### [To do]
Show each line in the listing below that contains the word "listChange".

»»

@[simp] theorem leaveList_frame (n : Warning) (s : State) :
    (leaveList n s).power = s.power ∧ (leaveList n s).signals = s.signals ∧
    (leaveList n s).input = s.input ∧ (leaveList n s).gdu = s.gdu ∧ (leaveList n s).trc = s.trc ∧
    (leaveList n s).odo = s.odo ∧ (leaveList n s).stc = s.stc ∧ (leaveList n s).sru = s.sru ∧
    (leaveList n s).clock = s.clock ∧ (leaveList n s).msc = s.msc ∧ (leaveList n s).rqs = s.rqs ∧
    (leaveList n s).settings = s.settings ∧ (leaveList n s).store = s.store ∧
    (leaveList n s).draw = s.draw ∧ (leaveList n s).pending = s.pending := by
  simp [leaveList]

@[simp] theorem acknowledge_frame (n : Warning) (s : State) :
    (acknowledge n s).power = s.power ∧ (acknowledge n s).link = s.link ∧
    (acknowledge n s).signals = s.signals ∧ (acknowledge n s).input = s.input ∧
    (acknowledge n s).gdu = s.gdu ∧ (acknowledge n s).trc = s.trc ∧
    (acknowledge n s).odo = s.odo ∧ (acknowledge n s).stc = s.stc ∧
    (acknowledge n s).sru = s.sru ∧ (acknowledge n s).clock = s.clock ∧
    (acknowledge n s).msc = s.msc ∧ (acknowledge n s).rqs = s.rqs ∧
    (acknowledge n s).settings = s.settings ∧ (acknowledge n s).store = s.store ∧
    (acknowledge n s).seq = s.seq ∧ (acknowledge n s).draw = s.draw ∧
    (acknowledge n s).pending = s.pending := by
  unfold acknowledge; (try dsimp only); (repeat' split) <;> simp

@[simp] theorem acknowledgeHead_frame (s : State) :
    (acknowledgeHead s).power = s.power ∧ (acknowledgeHead s).link = s.link ∧
    (acknowledgeHead s).signals = s.signals ∧ (acknowledgeHead s).input = s.input ∧
    (acknowledgeHead s).gdu = s.gdu ∧ (acknowledgeHead s).trc = s.trc ∧
    (acknowledgeHead s).odo = s.odo ∧ (acknowledgeHead s).stc = s.stc ∧
    (acknowledgeHead s).sru = s.sru ∧ (acknowledgeHead s).clock = s.clock ∧
    (acknowledgeHead s).msc = s.msc ∧ (acknowledgeHead s).rqs = s.rqs ∧
    (acknowledgeHead s).settings = s.settings ∧ (acknowledgeHead s).store = s.store ∧
    (acknowledgeHead s).seq = s.seq ∧ (acknowledgeHead s).draw = s.draw ∧
    (acknowledgeHead s).pending = s.pending := by
  unfold acknowledgeHead; (repeat' split) <;> simp

@[simp] theorem applyMove_frame (n : Warning) (s : State) :
    (applyMove n s).power = s.power ∧ (applyMove n s).signals = s.signals ∧
    (applyMove n s).input = s.input ∧ (applyMove n s).gdu = s.gdu ∧ (applyMove n s).trc = s.trc ∧
    (applyMove n s).odo = s.odo ∧ (applyMove n s).stc = s.stc ∧ (applyMove n s).sru = s.sru ∧
    (applyMove n s).clock = s.clock ∧ (applyMove n s).msc = s.msc ∧ (applyMove n s).rqs = s.rqs ∧
    (applyMove n s).settings = s.settings ∧ (applyMove n s).store = s.store ∧
    (applyMove n s).draw = s.draw ∧ (applyMove n s).pending = s.pending := by
  unfold applyMove; (try dsimp only); (repeat' split) <;> simp

@[simp] theorem applyLoud_frame (raised : List Warning) (n : Warning) (s : State) :
    (applyLoud raised n s).power = s.power ∧ (applyLoud raised n s).signals = s.signals ∧
    (applyLoud raised n s).input = s.input ∧ (applyLoud raised n s).gdu = s.gdu ∧
    (applyLoud raised n s).trc = s.trc ∧ (applyLoud raised n s).odo = s.odo ∧
    (applyLoud raised n s).stc = s.stc ∧ (applyLoud raised n s).sru = s.sru ∧
    (applyLoud raised n s).clock = s.clock ∧ (applyLoud raised n s).msc = s.msc ∧
    (applyLoud raised n s).rqs = s.rqs ∧ (applyLoud raised n s).settings = s.settings ∧
    (applyLoud raised n s).store = s.store ∧ (applyLoud raised n s).draw = s.draw ∧
    (applyLoud raised n s).pending = s.pending := by
  unfold applyLoud; (repeat' split) <;> simp
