@[simp] theorem sleepReport_frame (j : Job) (n : Nat) (done failed : Bool) (s : State) :
    (sleepReport j n done failed s).power = s.power ∧
    (sleepReport j n done failed s).link = s.link ∧
    (sleepReport j n done failed s).signals = s.signals ∧
    (sleepReport j n done failed s).input = s.input ∧
    (sleepReport j n done failed s).gdu = s.gdu ∧ (sleepReport j n done failed s).trc = s.trc ∧
    (sleepReport j n done failed s).wnu = s.wnu ∧
    (sleepReport j n done failed s).clock = s.clock ∧
    (sleepReport j n done failed s).msc = s.msc ∧
    (sleepReport j n done failed s).settings = s.settings ∧
    (sleepReport j n done failed s).store = s.store ∧
    (sleepReport j n done failed s).seq = s.seq ∧ (sleepReport j n done failed s).draw = s.draw ∧
    (sleepReport j n done failed s).pending = s.pending := by
  unfold sleepReport; (try dsimp only); (repeat' split) <;> simp

@[simp] theorem finishUnit_frame (s : State) :
    (finishUnit s).power = s.power ∧ (finishUnit s).link = s.link ∧
    (finishUnit s).signals = s.signals ∧ (finishUnit s).input = s.input ∧
    (finishUnit s).gdu = s.gdu ∧ (finishUnit s).trc = s.trc ∧ (finishUnit s).wnu = s.wnu ∧
    (finishUnit s).clock = s.clock ∧ (finishUnit s).msc = s.msc ∧
    (finishUnit s).settings = s.settings ∧ (finishUnit s).seq = s.seq ∧
    (finishUnit s).pending = s.pending := by
  unfold finishUnit; (try dsimp only); (repeat' split) <;> simp

@[simp] theorem closePort_frame (s : State) :
    (closePort s).power = s.power ∧ (closePort s).link = s.link ∧
    (closePort s).signals = s.signals ∧ (closePort s).input = s.input ∧
    (closePort s).gdu = s.gdu ∧ (closePort s).trc = s.trc ∧ (closePort s).wnu = s.wnu ∧
    (closePort s).clock = s.clock ∧ (closePort s).msc = s.msc ∧
    (closePort s).settings = s.settings ∧ (closePort s).seq = s.seq ∧
    (closePort s).pending = s.pending := by
  simp [closePort]

@[simp] theorem closeLink_frame (s : State) :
    (closeLink s).power = s.power ∧ (closeLink s).signals = s.signals ∧
    (closeLink s).input = s.input ∧ (closeLink s).gdu = s.gdu ∧ (closeLink s).trc = s.trc ∧
    (closeLink s).odo = s.odo ∧ (closeLink s).stc = s.stc ∧ (closeLink s).wnu = s.wnu ∧
    (closeLink s).sru = s.sru ∧ (closeLink s).clock = s.clock ∧ (closeLink s).msc = s.msc ∧
    (closeLink s).settings = s.settings ∧ (closeLink s).store = s.store ∧
    (closeLink s).seq = s.seq ∧ (closeLink s).pending = s.pending := by
  unfold closeLink; (try dsimp only); (repeat' split) <;> simp

@[simp] theorem closeInputs_frame (s : State) :
    (closeInputs s).power = s.power ∧ (closeInputs s).link = s.link ∧
    (closeInputs s).gdu = s.gdu ∧ (closeInputs s).trc = s.trc ∧ (closeInputs s).odo = s.odo ∧
    (closeInputs s).stc = s.stc ∧ (closeInputs s).wnu = s.wnu ∧ (closeInputs s).sru = s.sru ∧
    (closeInputs s).clock = s.clock ∧ (closeInputs s).msc = s.msc ∧ (closeInputs s).rqs = s.rqs ∧
    (closeInputs s).settings = s.settings ∧ (closeInputs s).store = s.store ∧
    (closeInputs s).seq = s.seq ∧ (closeInputs s).draw = s.draw ∧
    (closeInputs s).pending = s.pending := by
  simp [closeInputs]

@[simp] theorem enterSleep_frame (s : State) :
    (enterSleep s).seq = s.seq ∧ (enterSleep s).pending = s.pending := by
  unfold enterSleep; (try dsimp only); (repeat' split) <;> simp

@[simp] theorem finishPark_frame (s : State) :
    (finishPark s).seq = s.seq ∧ (finishPark s).pending = s.pending := by
  unfold finishPark; (repeat' split) <;> simp

@[simp] theorem finishSave_frame (s : State) :
    (finishSave s).seq = s.seq ∧ (finishSave s).pending = s.pending := by
  unfold finishSave; (repeat' split) <;> simp

@[simp] theorem endCourtesy_frame (s : State) :
    (endCourtesy s).pending = s.pending := by
  simp [endCourtesy]

@[simp] theorem raiseRestored_frame (s : State) :
    (raiseRestored s).power = s.power ∧ (raiseRestored s).signals = s.signals ∧
    (raiseRestored s).input = s.input ∧ (raiseRestored s).gdu = s.gdu ∧
    (raiseRestored s).trc = s.trc ∧ (raiseRestored s).odo = s.odo ∧
    (raiseRestored s).stc = s.stc ∧ (raiseRestored s).sru = s.sru ∧
    (raiseRestored s).clock = s.clock ∧ (raiseRestored s).msc = s.msc ∧
    (raiseRestored s).rqs = s.rqs ∧ (raiseRestored s).settings = s.settings ∧
    (raiseRestored s).store = s.store ∧ (raiseRestored s).pending = s.pending := by
  simp [raiseRestored]

@[simp] theorem handOverKm_frame (s : State) :
    (handOverKm s).power = s.power ∧ (handOverKm s).signals = s.signals ∧
    (handOverKm s).input = s.input ∧ (handOverKm s).gdu = s.gdu ∧ (handOverKm s).trc = s.trc ∧
    (handOverKm s).clock = s.clock ∧ (handOverKm s).msc = s.msc ∧ (handOverKm s).rqs = s.rqs ∧
    (handOverKm s).settings = s.settings ∧ (handOverKm s).store = s.store ∧
    (handOverKm s).pending = s.pending := by
  unfold handOverKm; (try dsimp only); (repeat' split) <;> simp

@[simp] theorem handOverAndRaise_frame (restored : Bool) (s : State) :
    (handOverAndRaise restored s).power = s.power ∧
    (handOverAndRaise restored s).signals = s.signals ∧
    (handOverAndRaise restored s).input = s.input ∧ (handOverAndRaise restored s).gdu = s.gdu ∧
    (handOverAndRaise restored s).trc = s.trc ∧ (handOverAndRaise restored s).clock = s.clock ∧
    (handOverAndRaise restored s).msc = s.msc ∧ (handOverAndRaise restored s).rqs = s.rqs ∧
    (handOverAndRaise restored s).settings = s.settings ∧
    (handOverAndRaise restored s).store = s.store ∧
    (handOverAndRaise restored s).pending = s.pending := by
  unfold handOverAndRaise; (repeat' split) <;> simp

@[simp] theorem offerCourtesyDistance_frame (s : State) :
    (offerCourtesyDistance s).power = s.power ∧ (offerCourtesyDistance s).signals = s.signals ∧
    (offerCourtesyDistance s).input = s.input ∧ (offerCourtesyDistance s).gdu = s.gdu ∧
    (offerCourtesyDistance s).trc = s.trc ∧ (offerCourtesyDistance s).stc = s.stc ∧
    (offerCourtesyDistance s).wnu = s.wnu ∧ (offerCourtesyDistance s).sru = s.sru ∧
    (offerCourtesyDistance s).clock = s.clock ∧ (offerCourtesyDistance s).msc = s.msc ∧
    (offerCourtesyDistance s).rqs = s.rqs ∧ (offerCourtesyDistance s).settings = s.settings ∧
    (offerCourtesyDistance s).store = s.store ∧ (offerCourtesyDistance s).draw = s.draw ∧
    (offerCourtesyDistance s).pending = s.pending := by
  unfold offerCourtesyDistance; (try dsimp only); (repeat' split) <;> simp

@[simp] theorem resolveOdometer_frame (echo : Option Nat) (s : State) :
    (resolveOdometer echo s).power = s.power ∧ (resolveOdometer echo s).signals = s.signals ∧
    (resolveOdometer echo s).input = s.input ∧ (resolveOdometer echo s).gdu = s.gdu ∧
    (resolveOdometer echo s).clock = s.clock ∧ (resolveOdometer echo s).msc = s.msc ∧
    (resolveOdometer echo s).rqs = s.rqs ∧ (resolveOdometer echo s).settings = s.settings ∧
    (resolveOdometer echo s).store = s.store ∧ (resolveOdometer echo s).pending = s.pending := by
  unfold resolveOdometer; (try dsimp only); (repeat' split) <;> simp
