theorem leaving_record_other {n m : Warning} (h : m ≠ n) (s : State) :
    (leaving n s).wnu.record m = s.wnu.record m := by
  rw [leaving_wnu]
  exact WarningUnit.record_setRecord_other s.wnu inactiveRecord h

theorem leaving_record (n : Warning) (s : State) : (leaving n s).wnu.record n = inactiveRecord := by
  rw [leaving_wnu]
  exact WarningUnit.record_setRecord_same s.wnu n inactiveRecord

theorem sameRecord_leaveList {n m : Warning} (h : m ≠ n) (s : State) : SameRecord m s (leaveList n s) :=
  SameRecord.trans (SameRecord.of_record (leaving_record_other h s)) (sameRecord_noteHead m _)

theorem sameRecord_applyMove {n m : Warning} (h : m ≠ n) (s : State) : SameRecord m s (applyMove n s) := by
  unfold applyMove
  dsimp only
  have hput (r : WarningRecord) : SameRecord m s (noteHead (s.setWnu (s.wnu.setRecord n r))) :=
    SameRecord.trans (SameRecord.of_record (WarningUnit.record_setRecord_other s.wnu r h)) (sameRecord_noteHead m _)
  cases s.moveOf n with
  | stay => exact SameRecord.refl m s
  | announce => exact sameRecord_announce h s
  | leave => exact sameRecord_leaveList h s
  | qualify | drop | clear | restore => exact hput _

theorem sameRecord_applyLoud {raised : List Warning} {n m : Warning} (h : m ≠ n) (s : State) :
    SameRecord m s (applyLoud raised n s) := by
  unfold applyLoud
  split_ifs
  · exact sameRecord_announce h s
  · exact sameRecord_applyMove h s

/-- SERVICE_DUE and SERVICE_SOON have no condition of R121 and make no move (R130). -/
theorem moveOf_service {n : Warning} (h : n = .serviceDue ∨ n = .serviceSoon) (s : State) : s.moveOf n = .stay :=
  if_pos h

theorem applyMove_service {n : Warning} (h : n = .serviceDue ∨ n = .serviceSoon) (s : State) : applyMove n s = s := by
  simp [applyMove, moveOf_service h]

/-! ## Working out conditions -/

theorem insertAt_perm {α : Type} (n : Nat) (x : α) (l : List α) : (insertAt n x l).Perm (x :: l) := by
  induction l generalizing n with
  | nil => cases n <;> exact List.Perm.refl _
  | cons y ys ih =>
    cases n with
    | zero => exact List.Perm.refl _
    | succ n => exact ((ih n).cons y).trans (List.Perm.swap x y ys)

theorem arrange_perm {α : Type} (n : Nat) (l : List α) : (arrange n l).Perm l := by
  induction l generalizing n with
  | nil => cases n <;> exact List.Perm.refl _
  | cons x xs ih => exact (insertAt_perm _ x _).trans ((ih _).cons x)

/-- The warnings that R130 raises: INACTIVE service warnings, each once. -/
def RaisedOk (raised : List Warning) (s : State) : Prop :=
  raised.Nodup ∧ ∀ n ∈ raised, (n = .serviceDue ∨ n = .serviceSoon) ∧ (s.wnu.record n).state = .inactive

theorem raisedOk_nil (s : State) : RaisedOk [] s := by simp [RaisedOk]

theorem raisedOk_raisedService (s : State) : RaisedOk (raisedService s) s := by
  unfold raisedService RaisedOk
  split_ifs <;> simp_all

theorem keeps_foldl_applyMove (l : List Warning) (s : State) :
    Keeps k s (l.foldl (fun t n => applyMove n t) s) := keeps_foldl (fun t n => keeps_applyMove n t) l s

theorem sameRecord_foldl_applyMove {m : Warning} (hm : m = .serviceDue ∨ m = .serviceSoon) (l : List Warning) (s : State) :
    SameRecord m s (l.foldl (fun t n => applyMove n t) s) := by
  induction l generalizing s with
  | nil => exact SameRecord.refl m s
  | cons n l ih =>
    refine SameRecord.trans ?_ (ih (applyMove n s))
    rcases eq_or_ne m n with rfl | hne
    · rw [applyMove_service hm]
      exact SameRecord.refl m s
    · exact sameRecord_applyMove hne s

/-- Warnings that change together keep the invariants in any order, as long as each raised one comes once. -/
theorem keeps_foldl_applyLoud {raised l : List Warning}
    (hinactive : ∀ n ∈ raised, n ∈ l → (s.wnu.record n).state = .inactive) (honce : ∀ n ∈ raised, l.count n ≤ 1) :
    Keeps k s (l.foldl (fun t n => applyLoud raised n t) s) := by
  induction l generalizing s with
  | nil => exact Keeps.refl k s
  | cons n l ih =>
    have hstep : Keeps k s (applyLoud raised n s) := by
      unfold applyLoud
      split_ifs with hn
      · exact keeps_announce (.inl (hinactive n (by simpa using hn) List.mem_cons_self))
      · exact keeps_applyMove n s
    refine hstep.trans (ih (fun m hm hml => ?_) fun m hm => ?_)
    · have hne : m ≠ n := by
        rintro rfl
        have h := honce m hm
        rw [List.count_cons_self] at h
        exact absurd (List.count_pos_iff.mpr hml) (by omega)
      rw [(sameRecord_applyLoud hne s).state]
      exact hinactive m hm (List.mem_cons_of_mem n hml)
    · exact (List.count_le_count_cons).trans (honce m hm)

theorem keeps_applyTogether {raised loud : List Warning}
    (hinactive : ∀ n ∈ raised, n ∈ loud → (s.wnu.record n).state = .inactive)
    (honce : ∀ n ∈ raised, loud.count n ≤ 1) : Keeps k s (applyTogether raised loud s) := by
  unfold applyTogether
  split
  · exact Keeps.refl k s
  · exact keeps_foldl_applyLoud (l := [_]) hinactive honce
  · refine (keeps_nextDraw s).trans (keeps_foldl_applyLoud (fun n hn hl => ?_) fun n hn => ?_)
    · exact hinactive n hn ((arrange_perm _ _).mem_iff.mp hl)
    · exact ((arrange_perm _ _).count_eq n).trans_le (honce n hn)

theorem keeps_evalTogether {raised : List Warning} (h : RaisedOk raised s) (ws : List Warning) :
    Keeps k s (evalTogether raised ws s) := by
  unfold evalTogether
  split_ifs
  · dsimp only
    refine (keeps_foldl_applyMove _ s).trans (keeps_applyTogether (fun n hn _ => ?_) fun n hn => ?_)
    · rw [(sameRecord_foldl_applyMove (h.2 n hn).1 _ s).state]
      exact (h.2 n hn).2
    · have hnot : n ∉ ws.filter (fun m => (s.moveOf m).listChange) := by
        simp [moveOf_service (h.2 n hn).1, WarnMove.listChange]
      rw [List.count_append, List.count_eq_zero_of_not_mem hnot, zero_add]
      exact List.nodup_iff_count_le_one.mp h.1 n
  · exact Keeps.refl k s

theorem keeps_evalWarnings (ws : List Warning) (s : State) : Keeps k s (evalWarnings ws s) :=
  keeps_evalTogether (raisedOk_nil s) ws

theorem keeps_evalSpoiled (ws : List Warning) (s : State) : Keeps k s (evalSpoiled ws s) := by
  unfold evalSpoiled
  split_ifs
  · exact keeps_evalWarnings ws s
  · exact Keeps.refl k s

theorem keeps_followEngine (s : State) : Keeps k s (followEngine s) := by
  unfold followEngine
  dsimp only
  split_ifs
  · exact Keeps.refl k s
  · exact keeps_setWnu_of_records rfl rfl id id
  · exact keeps_setWnu_of_records rfl rfl id id

end Sys2Proof.Machine
end

section
/-! SUPPORT. The gauges stay within their spans: each operation on a gauge record by itself (R68 to R82), and then in the
state. -/

namespace Sys2Proof.Machine

open Sys2Proof

variable {k : Invariant} {s : State} {span : Nat} {g : Gauge}

/-! ## A gauge record -/

/-- A gauge whose motor can be driven from rest: TRACKING, SWEEP or PARKING (R69). -/
def Gauge.Drives (g : Gauge) : Prop := g.state = .tracking ∨ g.state = .sweep ∨ g.state = .parking

theorem GaugeOk.stop (h : GaugeOk span g) : GaugeOk span g.stop := by
  obtain ⟨hpos, htarget, hstale, -, hrest, hmin, hmax, hlift, -, hpark, hparked⟩ := h
  exact ⟨hpos, htarget, hstale, Nat.zero_le _, hrest, hmin, hmax, hlift, fun _ => rfl, hpark, hparked⟩

theorem GaugeOk.depart (h : GaugeOk span g) (hs : g.Drives) (goal : Nat) : GaugeOk span (g.depart goal) := by
  obtain ⟨hpos, htarget, hstale, -, hrest, hmin, hmax, hlift, -, hpark, hparked⟩ := h
  refine ⟨hpos, htarget, hstale, Nat.zero_le _, hrest, hmin, hmax, hlift, fun hstate => ?_, hpark, hparked⟩
  exact absurd hstate (by rcases hs with hs | hs | hs <;> simp [Gauge.depart, hs])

««

### [Finished exercise]
    · have hnot : n ∉ ws.filter (fun m => (s.moveOf m).listChange) := by
        simp [moveOf_service (h.2 n hn).1, WarnMove.listChange]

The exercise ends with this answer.